+++ INFORMATION SHOWN
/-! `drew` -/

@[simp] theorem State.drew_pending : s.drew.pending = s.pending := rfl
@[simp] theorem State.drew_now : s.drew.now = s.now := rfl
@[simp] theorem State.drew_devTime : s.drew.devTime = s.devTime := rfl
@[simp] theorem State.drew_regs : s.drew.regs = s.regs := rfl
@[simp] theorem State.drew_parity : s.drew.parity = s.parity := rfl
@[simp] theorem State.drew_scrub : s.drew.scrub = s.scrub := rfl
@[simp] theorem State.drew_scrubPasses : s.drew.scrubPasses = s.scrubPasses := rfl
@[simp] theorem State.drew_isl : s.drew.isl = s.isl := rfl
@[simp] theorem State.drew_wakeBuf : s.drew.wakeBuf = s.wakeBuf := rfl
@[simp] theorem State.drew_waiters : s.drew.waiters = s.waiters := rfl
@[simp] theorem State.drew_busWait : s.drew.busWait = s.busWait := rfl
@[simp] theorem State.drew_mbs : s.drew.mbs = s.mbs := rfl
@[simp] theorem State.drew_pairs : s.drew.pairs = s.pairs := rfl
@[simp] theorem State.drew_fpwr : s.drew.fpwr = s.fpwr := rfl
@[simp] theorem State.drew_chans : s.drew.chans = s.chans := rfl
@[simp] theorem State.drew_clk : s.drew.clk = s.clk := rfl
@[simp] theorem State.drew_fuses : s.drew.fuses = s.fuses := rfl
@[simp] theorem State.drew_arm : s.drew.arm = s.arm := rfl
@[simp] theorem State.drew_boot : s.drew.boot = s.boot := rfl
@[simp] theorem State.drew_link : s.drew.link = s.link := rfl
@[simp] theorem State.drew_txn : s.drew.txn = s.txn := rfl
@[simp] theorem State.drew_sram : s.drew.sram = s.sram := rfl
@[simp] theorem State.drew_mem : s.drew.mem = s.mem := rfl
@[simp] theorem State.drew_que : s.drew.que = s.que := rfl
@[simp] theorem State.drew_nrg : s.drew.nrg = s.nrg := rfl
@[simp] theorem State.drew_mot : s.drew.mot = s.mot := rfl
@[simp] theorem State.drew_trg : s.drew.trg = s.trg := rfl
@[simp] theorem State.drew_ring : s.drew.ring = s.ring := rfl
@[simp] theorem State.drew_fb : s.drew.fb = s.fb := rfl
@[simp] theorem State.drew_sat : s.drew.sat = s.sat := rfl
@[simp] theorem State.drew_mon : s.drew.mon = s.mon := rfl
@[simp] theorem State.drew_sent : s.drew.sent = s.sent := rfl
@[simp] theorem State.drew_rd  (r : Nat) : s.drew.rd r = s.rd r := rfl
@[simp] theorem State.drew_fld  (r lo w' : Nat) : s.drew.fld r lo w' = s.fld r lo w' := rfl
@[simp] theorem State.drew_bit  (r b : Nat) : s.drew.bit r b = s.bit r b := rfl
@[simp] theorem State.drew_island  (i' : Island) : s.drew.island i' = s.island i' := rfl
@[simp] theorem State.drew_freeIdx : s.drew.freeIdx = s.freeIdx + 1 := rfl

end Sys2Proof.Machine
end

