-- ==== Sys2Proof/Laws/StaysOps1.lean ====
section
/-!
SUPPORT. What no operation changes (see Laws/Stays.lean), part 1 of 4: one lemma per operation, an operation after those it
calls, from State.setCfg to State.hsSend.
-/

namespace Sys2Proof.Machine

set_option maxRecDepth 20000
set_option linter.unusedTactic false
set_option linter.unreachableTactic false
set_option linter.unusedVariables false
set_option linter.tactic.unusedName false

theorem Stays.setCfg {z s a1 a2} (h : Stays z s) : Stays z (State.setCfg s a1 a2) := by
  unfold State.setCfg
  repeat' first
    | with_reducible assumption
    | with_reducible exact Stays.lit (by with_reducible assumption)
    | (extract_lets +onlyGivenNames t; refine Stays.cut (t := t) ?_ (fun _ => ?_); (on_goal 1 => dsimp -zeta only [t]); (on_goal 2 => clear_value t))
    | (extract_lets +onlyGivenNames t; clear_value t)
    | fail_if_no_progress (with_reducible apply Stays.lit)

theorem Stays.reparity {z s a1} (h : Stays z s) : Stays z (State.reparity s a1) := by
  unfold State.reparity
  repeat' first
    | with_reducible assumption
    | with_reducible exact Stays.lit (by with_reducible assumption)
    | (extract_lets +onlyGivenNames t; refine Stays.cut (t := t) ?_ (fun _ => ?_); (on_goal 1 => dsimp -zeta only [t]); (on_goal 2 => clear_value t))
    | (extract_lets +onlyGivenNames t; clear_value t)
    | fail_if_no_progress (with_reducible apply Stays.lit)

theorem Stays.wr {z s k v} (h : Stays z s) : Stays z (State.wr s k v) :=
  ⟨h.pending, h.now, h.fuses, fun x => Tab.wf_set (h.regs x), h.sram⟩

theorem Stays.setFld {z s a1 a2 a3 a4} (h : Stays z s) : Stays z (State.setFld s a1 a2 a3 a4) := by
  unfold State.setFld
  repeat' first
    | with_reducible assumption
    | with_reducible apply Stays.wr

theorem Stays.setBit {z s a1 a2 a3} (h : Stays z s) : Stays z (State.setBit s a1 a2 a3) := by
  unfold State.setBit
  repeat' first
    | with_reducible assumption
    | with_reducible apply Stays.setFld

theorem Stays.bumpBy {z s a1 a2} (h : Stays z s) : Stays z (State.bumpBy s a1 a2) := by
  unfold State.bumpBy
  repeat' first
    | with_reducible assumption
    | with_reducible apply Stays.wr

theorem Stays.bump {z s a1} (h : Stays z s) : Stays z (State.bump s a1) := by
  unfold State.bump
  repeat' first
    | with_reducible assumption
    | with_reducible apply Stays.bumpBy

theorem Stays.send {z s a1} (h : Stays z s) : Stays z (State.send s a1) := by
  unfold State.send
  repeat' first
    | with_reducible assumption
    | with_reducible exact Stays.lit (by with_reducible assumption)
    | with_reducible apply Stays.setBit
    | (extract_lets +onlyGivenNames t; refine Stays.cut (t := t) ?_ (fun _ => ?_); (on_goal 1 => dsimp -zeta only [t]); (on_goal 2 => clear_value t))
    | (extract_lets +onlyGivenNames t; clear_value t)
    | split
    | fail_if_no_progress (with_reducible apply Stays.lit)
++++++
[EXERCISE DESCRIPTION]: From the records above, copy only the lines starting with the line that holds "s.regs := rfl" and going on through the line that holds "s.bit r b := rfl", exactly as written.

[REPLY]:
@[simp] theorem State.drew_regs : s.drew.regs = s.regs := rfl
@[simp] theorem State.drew_parity : s.drew.parity = s.parity := rfl
@[simp] theorem State.drew_scrub : s.drew.scrub = s.scrub := rfl
@[simp] theorem State.drew_scrubPasses : s.drew.scrubPasses = s.scrubPasses := rfl
@[simp] theorem State.drew_isl : s.drew.isl = s.isl := rfl
@[simp] theorem State.drew_wakeBuf : s.drew.wakeBuf = s.wakeBuf := rfl
@[simp] theorem State.drew_waiters : s.drew.waiters = s.waiters := rfl
@[simp] theorem State.drew_busWait : s.drew.busWait = s.busWait := rfl
@[simp] theorem State.drew_mbs : s.drew.mbs = s.mbs := rfl
@[simp] theorem State.drew_pairs : s.drew.pairs = s.pairs := rfl
@[simp] theorem State.drew_fpwr : s.drew.fpwr = s.fpwr := rfl
@[simp] theorem State.drew_chans : s.drew.chans = s.chans := rfl
@[simp] theorem State.drew_clk : s.drew.clk = s.clk := rfl
@[simp] theorem State.drew_fuses : s.drew.fuses = s.fuses := rfl
@[simp] theorem State.drew_arm : s.drew.arm = s.arm := rfl
@[simp] theorem State.drew_boot : s.drew.boot = s.boot := rfl
@[simp] theorem State.drew_link : s.drew.link = s.link := rfl
@[simp] theorem State.drew_txn : s.drew.txn = s.txn := rfl
@[simp] theorem State.drew_sram : s.drew.sram = s.sram := rfl
@[simp] theorem State.drew_mem : s.drew.mem = s.mem := rfl
@[simp] theorem State.drew_que : s.drew.que = s.que := rfl
@[simp] theorem State.drew_nrg : s.drew.nrg = s.nrg := rfl
@[simp] theorem State.drew_mot : s.drew.mot = s.mot := rfl
@[simp] theorem State.drew_trg : s.drew.trg = s.trg := rfl
@[simp] theorem State.drew_ring : s.drew.ring = s.ring := rfl
@[simp] theorem State.drew_fb : s.drew.fb = s.fb := rfl
@[simp] theorem State.drew_sat : s.drew.sat = s.sat := rfl
@[simp] theorem State.drew_mon : s.drew.mon = s.mon := rfl
@[simp] theorem State.drew_sent : s.drew.sent = s.sent := rfl
@[simp] theorem State.drew_rd  (r : Nat) : s.drew.rd r = s.rd r := rfl
@[simp] theorem State.drew_fld  (r lo w' : Nat) : s.drew.fld r lo w' = s.fld r lo w' := rfl
@[simp] theorem State.drew_bit  (r b : Nat) : s.drew.bit r b = s.bit r b := rfl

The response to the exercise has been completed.